-- ==== Sys2Proof/Machine/HostOps.lean ====
section
/-! DEFINITION. The host interface as operations on the state: when it works (R72, R361), read tags (R382), LTR (R386), dumps as bytes (R430 to R433), the
frame of a host command (R367, R372, R373), and the opening and closing of streams (R82 to R88). -/

namespace Sys2Proof.Machine

/-! ### When the host interface works (R72, R75) -/

/-- The function is ready: from step 6 of the boot, and where the boot ROM alone runs after a refusal (R75; log entry 32). -/
def State.funcReady (s : State) : Bool := s.wires.linkUp && !s.wires.l23 && (decide (4 ≤ s.crt.stage.toNat) || s.dev.state == .refused)

/-- BARs answer: the function is ready and Memory Space Enable is set. -/
def State.mmio (s : State) : Bool := s.funcReady && s.link.memSpace

/-- The rings work, and the device is in Run to use them (R365, R370). -/
def State.ringsWork (s : State) : Bool := s.funcReady && s.hif.ringEn && s.pwr.pstate == .run

/-! ### Tags (R382) -/

/-- The tag budget: the setting, and 256 without 10-bit tags. -/
def State.tagBudget (s : State) : Nat := if s.link.tag10 then s.setting 10 512 else min (s.setting 10 512) 256

/-- Tags in use: outstanding and quarantined. -/
def State.tagsUsed (s : State) : Nat := s.link.reads.length + s.link.quarantine.length

/-- The lowest free tag below the budget, none where `kept` tags must stay free. -/
def State.freeTag (s : State) (kept : Nat) : Option Nat :=
  if s.tagBudget ≤ s.tagsUsed + kept then none
  else (List.range s.tagBudget).find? fun t => !(s.link.reads.any fun r => r.tag == t) && !(s.link.quarantine.any fun r => r.tag == t)

/-- A read request goes out. -/
def State.issueRead (tag : Nat) (use : ReadUse) (addr : U64) (len : Nat) (s : State) : State :=
  let r : ReadReq := { tag := tag, use := use, at_ := s.now }
  (s.updLink fun l => { l with reads := l.reads ++ [r] }).send (.hostRead tag addr len)

/-- Outstanding reads of commands. -/
def State.cmdReads (s : State) : Nat := (s.link.reads.filter fun r => match r.use with | .command _ => true | _ => false).length

/-! ### LTR (R386) -/

/-- The tolerance to report, in ns; 0 for no requirement. -/
def State.ltrValue (s : State) : Nat :=
  if s.pwr.pstate == .slumber then 0
  else if (s.dec.slots.any fun t => t.2.pull && t.2.state != 0) || !s.hif.started.isEmpty || decide (0 < s.cmdReads) then 20000 else 1000000

/-- A change of the tolerance is reported while LTR is enabled. -/
def State.reportLtr (s : State) : State :=
  let v := s.ltrValue
  if !s.link.ltrOn || !s.funcReady || s.isFrozen || s.link.ltrSent == some v then s
  else (s.updLink fun l => { l with ltrSent := some v }).send (.ltr (if v = 0 then none else some v))

/-! ### Waking (R440, R341) -/

/-- A resident context is swapped in again after Slumber (R293): the swap counts, and the on-chip state it needs is loaded. -/
def State.swapBack (e : Nat × Nat × Nat) (s : State) : State :=
  let (r, _, c) := e
  let s := s.updDis fun d => { d with swaps := d.swaps + 1 }
  if (s.ctx c).gau then s else (mapped (s.region r).slotMap).foldl (fun s i => s.loadCore r i c) s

## The task
Everything above must be retyped. Keep each record exactly the same.

## Task output
-- ==== Sys2Proof/Machine/HostOps.lean ====
section
/-! DEFINITION. The host interface as operations on the state: when it works (R72, R361), read tags (R382), LTR (R386), dumps as bytes (R430 to R433), the
frame of a host command (R367, R372, R373), and the opening and closing of streams (R82 to R88). -/

namespace Sys2Proof.Machine

/-! ### When the host interface works (R72, R75) -/

/-- The function is ready: from step 6 of the boot, and where the boot ROM alone runs after a refusal (R75; log entry 32). -/
def State.funcReady (s : State) : Bool := s.wires.linkUp && !s.wires.l23 && (decide (4 ≤ s.crt.stage.toNat) || s.dev.state == .refused)

/-- BARs answer: the function is ready and Memory Space Enable is set. -/
def State.mmio (s : State) : Bool := s.funcReady && s.link.memSpace

/-- The rings work, and the device is in Run to use them (R365, R370). -/
def State.ringsWork (s : State) : Bool := s.funcReady && s.hif.ringEn && s.pwr.pstate == .run

/-! ### Tags (R382) -/

/-- The tag budget: the setting, and 256 without 10-bit tags. -/
def State.tagBudget (s : State) : Nat := if s.link.tag10 then s.setting 10 512 else min (s.setting 10 512) 256

/-- Tags in use: outstanding and quarantined. -/
def State.tagsUsed (s : State) : Nat := s.link.reads.length + s.link.quarantine.length

/-- The lowest free tag below the budget, none where `kept` tags must stay free. -/
def State.freeTag (s : State) (kept : Nat) : Option Nat :=
  if s.tagBudget ≤ s.tagsUsed + kept then none
  else (List.range s.tagBudget).find? fun t => !(s.link.reads.any fun r => r.tag == t) && !(s.link.quarantine.any fun r => r.tag == t)

/-- A read request goes out. -/
def State.issueRead (tag : Nat) (use : ReadUse) (addr : U64) (len : Nat) (s : State) : State :=
  let r : ReadReq := { tag := tag, use := use, at_ := s.now }
  (s.updLink fun l => { l with reads := l.reads ++ [r] }).send (.hostRead tag addr len)

/-- Outstanding reads of commands. -/
def State.cmdReads (s : State) : Nat := (s.link.reads.filter fun r => match r.use with | .command _ => true | _ => false).length

/-! ### LTR (R386) -/

/-- The tolerance to report, in ns; 0 for no requirement. -/
def State.ltrValue (s : State) : Nat :=
  if s.pwr.pstate == .slumber then 0
  else if (s.dec.slots.any fun t => t.2.pull && t.2.state != 0) || !s.hif.started.isEmpty || decide (0 < s.cmdReads) then 20000 else 1000000

/-- A change of the tolerance is reported while LTR is enabled. -/
def State.reportLtr (s : State) : State :=
  let v := s.ltrValue
  if !s.link.ltrOn || !s.funcReady || s.isFrozen || s.link.ltrSent == some v then s
  else (s.updLink fun l => { l with ltrSent := some v }).send (.ltr (if v = 0 then none else some v))

/-! ### Waking (R440, R341) -/

/-- A resident context is swapped in again after Slumber (R293): the swap counts, and the on-chip state it needs is loaded. -/
def State.swapBack (e : Nat × Nat × Nat) (s : State) : State :=
  let (r, _, c) := e
  let s := s.updDis fun d => { d with swaps := d.swaps + 1 }
  if (s.ctx c).gau then s else (mapped (s.region r).slotMap).foldl (fun s i => s.loadCore r i c) s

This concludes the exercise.